Estados Unidos acusa a China de realizar una prueba nuclear subterránea en 2020: ¿el fin del tabú nuclear?
Una señal sísmica que reabre el fantasma de la Guerra Fría
Washington y Moscú mantuvieron durante décadas una regla no escrita que ahora se ha roto: si se hacía una prueba nuclear, el mundo debía enterarse. Ese equilibrio estratégico global, sostenido sobre acuerdos frágiles, desconfianzas mutuas y líneas rojas que nadie quería cruzar abiertamente, se tambalea. Cuando esos límites han empezado a difuminarse, incluso el más leve indicio puede alterar la estabilidad que parecía garantizada. Así comienzan las acusaciones nucleares.
El temblor que reabre el debate
La historia la contamos la semana pasada, pero ahora hay más datos que sustentan la retórica de Washington. Estados Unidos ha endurecido su acusación de que China realizó una prueba nuclear subterránea de bajo rendimiento el 22 de junio de 2020 cerca de Lop Nur, en Xinjiang, apoyándose en datos sísmicos detectados por una estación en Kazajistán que registró un evento de magnitud aproximada 2,75.
Washington sostiene algo que para ellos es una evidencia: que la señal no puede encajar con un terremoto ni con explosiones mineras, y que Pekín habría empleado técnicas de «desacoplamiento» para amortiguar la señal sísmica y dificultar la detección, aunque admite que no puede determinar con precisión el rendimiento de la supuesta detonación.
El tratado que no obliga
El trasfondo de todo es el Tratado de Prohibición Completa de los Ensayos Nucleares de 1996, el mismo que prohíbe explosiones nucleares pero que nunca ha entrado plenamente en vigor por falta de ratificaciones, pese a que las grandes potencias aseguran respetar su espíritu inicial.
Por su parte, el organismo internacional de supervisión detectó dos pequeños eventos sísmicos separados por 12 segundos en la fecha señalada, pero también reconoció que eran demasiado débiles para atribuirlos con total certeza a una explosión nuclear, lo que deja la disputa en un terreno técnico donde la evidencia pública resulta, cuanto menos, ambigua.
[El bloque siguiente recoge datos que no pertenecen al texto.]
/-- Each command that writes a clr bit (LANE status, LANE timing status, CHAN precision, CHAN, filter, GROUP merge, TILE merge, TILE history, TRIG, SEG, QUEUE ingress, host and anchor, PART, FAULTSRC global and source, POWER domain), accepted from a partition that may write it with the word's domain on and the word in no pending set, answers ST_OK; the counters that the bit clears read 0 (the count of OVERDRIVE events, which both comparators of an input show, in both words; the precision status by R105, the channel status by R242), and every other field of their words and every other word is as before. -/
def Obligations.ClearBitsClearCounters : Prop :=
  ∀ (c : Cmd) (n : Nat) (s : State),
    let u := advanceTo s c.tick
    ∀ e ∈ ([(.laneStatusClr c n, 1, 3, n, [F.lsb_fec_corrected, F.lsb_fec_uncorr, F.lsb_retrains, F.lsb_lock_losses, F.lsc_elastic_overflows, F.lsc_cap_fails,
          F.lsc_train_fails, F.lsc_crossings, F.lsc_cmd_drops, F.lsa_fec_sat]),
        (.laneTimingClr c n, 1, 11, n, [F.ltsc_exch_lost, F.ltsc_outliers, F.ltsc_steps, F.ltsc_mirage_lane, F.ltsd_frames_bad, F.ltsd_seq_gaps,
          F.ltsd_marker_back, F.ltsd_unsolicited, F.ltsd_late_echo]),
        (.precisionStatusClr c (2 * n), 3, 21, n, [F.psta_coarse_only, F.psta_merged, F.pstb_over_rate_windows, F.pstb_overdrive_events,
          F.pstb_overdrive_events.at 1, F.pstb_ival_timeouts, F.pstb_late_trail]),
        (.precisionStatusClr c (2 * n + 1), 3, 22, n, [F.psta_coarse_only.at 1, F.psta_merged.at 1, F.pstb_over_rate_windows.at 1, F.pstb_overdrive_events,
          F.pstb_overdrive_events.at 1, F.pstb_ival_timeouts.at 1, F.pstb_late_trail.at 1]),
        (.chanStatusClr c n, 3, 1, n, [F.chst_hits]),
        (.filterStatusClr c n, 3, 3, n, [F.fist_filtered, F.fist_cond_fired]),
        (.groupMergeClr c n, 2, 1, n, [F.gmrg_late_caravans, F.gmrg_replay_lost, F.gmrg_replays]),
        (.tileMergeClr c n, 4, 5, n, [F.tma_wadi_hits, F.tma_mirage_hits, F.tmb_shed_monitor, F.tmb_shed_stats, F.tmcs_shed_protected, F.tmcs_remap_lost,
          F.tmd_late_closes, F.tmd_discards]),
        (.tileHistoryClr c n, 4, 8, n, [F.thb_spill_skips, F.thb_needed_drops]),
        (.trigMissedClr c n, 6, 4, n, [F.trsb_missed]),
        (.segStatusClr c n, 7, 3, n * 16, [F.segb_oasis_empty]),
        (.queueIngressClr c n, 5, 4, n, [F.qia_drops, F.qia_ecc_sat, F.qib_ecc_corr, F.qib_overrun_hits, F.qis_frames_ecc, F.qis_pauses]),
        (.queueHostClr c n, 5, 8, n, [F.qha_ecc_sat, F.qha_ecc_corr, F.qhb_rec_dropped, F.qhb_flushed, F.qhs_caravans_lost, F.qhs_level_crossings, F.qhs_rec_ecc]),
        (.queueAnchorClr c n, 5, 9, n, [F.qan_prec_drops]),
        (.partCountersClr c n, 12, 3, n, [F.part3_accepted, F.part3_busy_replies, F.part3_not_owner]),
        (.faultsrcGlobalClr c, 11, 65, 0, [F.fgs_accepted_all]),
        (.faultsrcSourceClr c n, 11, 3, n, [F.fsa_accepted, F.fss_data_lost]),
        (.powerStatusClr c n, 13, 1, n, [F.pws_switches, F.pws_cycles])] : List (Instr × Nat × Nat × Nat × List Field)),
      mayWrite s c e.2.1 e.2.2.1 e.2.2.2.1 1#64 1#64 = true →
      ∃ v, exec e.1 s = .next (finish (v.satInc F.part3_accepted c.part 1) (asLive c e.2.1 e.2.2.1 e.2.2.2.1 1#64 1#64) 0x12 stOk 0 []) ∧
        cleared u v e.2.2.2.2 e.2.2.2.1

/-- Writing 1 to W1C flags of a QUEUE ingress or host status word A clears exactly the flags named; writing FAULTSRC.fault_n_sw sets that bit to the value written. Accepted, each answers ST_OK and changes nothing else. -/
def Obligations.QueueFlagsAndFaultNSw : Prop :=
  ∀ (c : Cmd) (n : Nat) (flags : Word) (hold : Bool) (s : State),
    let u := advanceTo s c.tick
    (∀ e ∈ ([(.queueIngressFlagClear c n flags, 2), (.queueHostFlagClear c n flags, 6)] : List (Instr × Nat)),
      flags &&& ~~~(maskOf (wordSpec 5 e.2) [.w1c]) = 0#64 → mayWrite s c 5 e.2 n flags flags = true →
      ∃ v, exec e.1 s = .next (finish (v.satInc F.part3_accepted c.part 1) (asLive c 5 e.2 n flags flags) 0x12 stOk 0 []) ∧
        v.word 5 e.2 n = u.word 5 e.2 n &&& ~~~flags ∧ sameWords u v [wkey 5 e.2 n] ∧ onlyRegs u v) ∧
    (let data := setBits 0#64 38 38 (b2n hold)
     mayWrite s c 11 64 0 (fieldMask 38 38) data = true →
      ∃ v, exec (.faultNSw c hold) s = .next (finish (v.satInc F.part3_accepted c.part 1) (asLive c 11 64 0 (fieldMask 38 38) data) 0x12 stOk 0 []) ∧
        v.word 11 64 0 = setBits (u.word 11 64 0) 38 38 (b2n hold) ∧ sameWords u v [wkey 11 64 0] ∧ onlyRegs u v)


/-! ### Time base: references, the selector, device time -/

namespace Sys2Proof.Claims

/-- In LOCKED no transition of the selector is due: the selected reference is neither lost nor, in automatic mode, DRIFTING; while the lock is
provisional there is no candidate; and no reversion is due (R51, R56). -/
def steady (u : State) : Prop :=
  u.refLost u.selected = false ∧ ¬ (u.selMode = 0 ∧ u.refState u.selected = 5) ∧ (u.flag F.refst0_provisional 0 = true → u.best u.candidate = none) ∧
    (u.flag F.refst0_provisional 0 = false → u.revertTo = none)

/-- The voters of the second that ends in `u`, with what each has measured (R42 to R44): the routed references in QUALIFY, GOOD or DRIFTING, and, where enough
lanes agree, the ensemble as 3. -/
def secondVoters (u : State) : Voters :=
  let y := fun (r : Nat) => if u.flag F.refsel0_xmeas_en 0 && u.domOn 27 then yOf (mget RegSum.init u.rf.sums r) else none
  let ens := u.flag F.refsel0_ens_en 0 && decide (u.get F.refsel1_ens_min 0 ≤ u.rateTerms.length) && !u.rateTerms.isEmpty &&
    decide (middleSpan u.rateTerms ≤ u.get F.refsel1_drift_limit 0 * 10)
  ([0, 1, 2].filterMap fun r => (y r).bind fun v => if u.refState r = 3 ∨ u.refState r = 4 ∨ u.refState r = 5 then some (r, v) else none) ++
    (if ens then (median u.rateTerms).toList.map fun v => (3, v) else [])

/-- The state in which an accepted REF_SELECT of a form, naming a reference, is pending with its channel busy. -/
def asked (u : State) (c : Cmd) (form r : Nat) : State :=
  ({ u with rf := { u.rf with sel := some { cmd := c, form := form, ref := r, started := false } } }.satInc F.part3_accepted c.part 1).setChan
    c.part { op := 0x20, since := u.tb.tick }

end Sys2Proof.Claims

/-- Lost edges make a reference ABSENT. A measured frequency outside the limit makes a present reference OFF_FREQ; within it an ABSENT one enters WARMING (REF_A) or QUALIFY, an OFF_FREQ one counts and does so at its hundredth, and one in another state is left as it is; the other references keep their states, and while the loop is closed the control word in force is noted. The monitor's second leaves the warm pin as it stands, and each reference's y as the stamps of that second give it, or 0x8000_0000 where none was measured, and begins its sums anew; a GOOD or QUALIFY voter that has then departed for REFSEL.persist seconds is DRIFTING, a DRIFTING reference that has not departed for as long is in QUALIFY, one in QUALIFY for REFSEL.qual_s seconds that does not depart is GOOD, and a GOOD one that does not depart stays so. REF_STATUS answers the nine words with nothing changed: the words in force, with the seconds of holdover, of each state, and which references vote, as they stand then. -/
def Obligations.ReferenceEvents : Prop :=
  (∀ (ref t : Nat) (s : State), ref < 3 → ∃ v, exec (.refEdgeLoss ref t) s = .next v ∧ v.refState ref = 0 ∧ v.tb.tick = max s.tb.tick t ∧
    ∀ r < 3, r ≠ ref → v.refState r = s.refState r) ∧
  (∀ (ref t : Nat) (dev word : Int) (s : State), ref < 3 →
    let u := advanceTo s t
    let n := if u.rf.osc.held.isNone then noteWord u word else u
    (ref = 2 → s.refcExists = false → exec (.refFreqMeasure ref dev word t) s = .next s) ∧
    ((ref = 2 → s.refcExists = true) → ∃ v, exec (.refFreqMeasure ref dev word t) s = .next v ∧
      (∀ r < 3, r ≠ ref → v.refState r = s.refState r) ∧
      (u.freqLimit < dev.natAbs → v.refState ref = (if u.refState ref = 0 then 0 else 1)) ∧
      (dev.natAbs ≤ u.freqLimit →
        (u.refState ref = 0 → v.refState ref = (if ref = 0 then 2 else 3)) ∧
        (u.refState ref = 1 → 99 ≤ (u.refx ref).okRun → v.refState ref = (if ref = 0 then 2 else 3)) ∧
        (u.refState ref = 1 → (u.refx ref).okRun < 99 →
          v.refState ref = 1 ∧ (v.refx ref).okRun = (u.refx ref).okRun + 1 ∧ v = { n with rf := v.rf }) ∧
        (2 ≤ u.refState ref → v = n)))) ∧
  (∀ (warm : Bool) (t : Nat) (s : State),
    let u := advanceTo s t
    ∃ v, exec (.refMonitorSecond warm t) s = .next v ∧ v.flag F.refs_warm_pin 0 = warm ∧ v.rf.sums = [] ∧
      ∀ r < 3, v.get F.refy_y_tb r =
        (if u.flag F.refsel0_xmeas_en 0 = true ∧ u.domOn 27 = true then yField (yOf (mget RegSum.init u.rf.sums r)) else 0x80000000)) ∧
  (∀ (warm : Bool) (t : Nat) (s : State),
    let u := advanceTo s t
    let vs := secondVoters u
    let persist := u.get F.refsel1_persist 0
    let limit := u.get F.refsel1_drift_limit 0 * 10
    let away := fun (r : Nat) => (vs.any fun e => e.1 = r && departs vs limit r e.2) = true
    ∃ v, exec (.refMonitorSecond warm t) s = .next v ∧ ∀ r < 3,
      (away r → u.refState r = 3 ∨ u.refState r = 4 → persist ≤ (u.refx r).okRun + 1 → v.refState r = 5) ∧
      (¬ away r → u.refState r = 5 → persist ≤ (u.refx r).clearRun + 1 → v.refState r = 3) ∧
      (¬ away r → u.refState r = 3 → 0 < persist → u.get F.refsel1_qual_s 0 ≤ (u.refx r).qualRun + 1 → v.refState r = 4) ∧
      (¬ away r → u.refState r = 4 → 0 < persist → v.refState r = 4)) ∧
  (∀ (c : Cmd) (s : State),
    let u := advanceTo s c.tick
    accepts s c 0x21 0 = true → ∃ ws, ends (.refStatus c) s c 0x21 u stOk 0 ws ∧ ws.length = 9 ∧
      (∃ w, ws[0]? = some w ∧ bits w 63 48 = bits (u.word 0x20 0 0) 63 48 ∧ bits w 15 0 = bits (u.word 0x20 0 0) 15 0 ∧
        (u.selState = 4 → ∀ t0, u.rf.holdAt = some t0 → bits w 31 16 = min 65535 ((u.tb.tick - t0) / 1600000000)) ∧
        (u.wtrRunning = none → bits w 47 32 = bits (u.word 0x20 0 0) 47 32)) ∧
      (∀ r < 3, ws[1 + 2 * r]? = some (u.word 0x20 1 r) ∧ ∃ w, ws[2 + 2 * r]? = some w ∧
        bits w 63 48 = min 65535 ((u.tb.tick - (u.refx r).since) / 1600000000) ∧ bits w 47 8 = bits (u.word 0x20 2 r) 47 8 ∧
        (bits w 7 7 = 1 ↔ u.votes r = true) ∧ bits w 6 0 = bits (u.word 0x20 2 r) 6 0) ∧
      (∃ w, ws[7]? = some w ∧ bits w 63 37 = bits (u.word 0x20 7 0) 63 37 ∧ bits w 35 0 = bits (u.word 0x20 7 0) 35 0 ∧
        (bits w 36 36 = 1 ↔ ∃ t0, u.rf.ppsLast = some t0 ∧ u.tb.tick ≤ t0 + 2400000000)) ∧ ws[8]? = some (u.word 0x20 8 0))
Presión estratégica sin New START
La acusación llega tras la expiración del último tratado que limitaba los arsenales estratégicos de Estados Unidos y Rusia, y en un momento en que la administración Trump busca impulsar un nuevo acuerdo que incluya también a China.
Desde ese prisma, detallar públicamente el supuesto ensayo puede funcionar como palanca diplomática para forzar a Pekín a sentarse a negociar. Al mismo tiempo, a Washington le sirve para abrir otro escenario quizás más inquietante: advertir que no aceptará quedarse de brazos cruzados en lo que han tildado como una «desventaja intolerable» si otros realizan pruebas de bajo rendimiento mientras Estados Unidos mantiene su moratoria vigente desde 1992. Dicho de otra forma, tanto si fue una prueba nuclear real como si no, las potencias parecen estar tomando posiciones ahora que no hay pactos de por medio.
El debate sobre apretar el botón
De hecho, Trump ha insinuado que Estados Unidos podría reanudar ensayos «en igualdad de condiciones» si China y Rusia también los están llevando a cabo, una posibilidad que inquieta a expertos en control de armamentos que temen romper el tabú pos-Guerra Fría y desencadenar una nueva carrera de pruebas.
La discusión, por tanto, no es solo técnica, sino política: si Washington responde con detonaciones propias, podría legitimar que otras potencias hagan lo mismo, erosionando décadas de contención informal.
Un equilibrio nuclear en transformación
Aunque el arsenal chino (estimado en torno a 600 ojivas) sigue siendo menor que el de Rusia y Estados Unidos, su expansión rápida preocupa a Washington, que interpreta cualquier ensayo de bajo rendimiento como parte de una estrategia para modernizar y perfeccionar su fuerza nuclear.
Pekín niega haber cruzado la línea y defiende que respeta su moratoria. Y, mientras tanto, el debate sobre pruebas clandestinas revela un sistema internacional cada vez más frágil, uno donde la desconfianza y la opacidad tecnológica pesan casi tanto como las propias armas.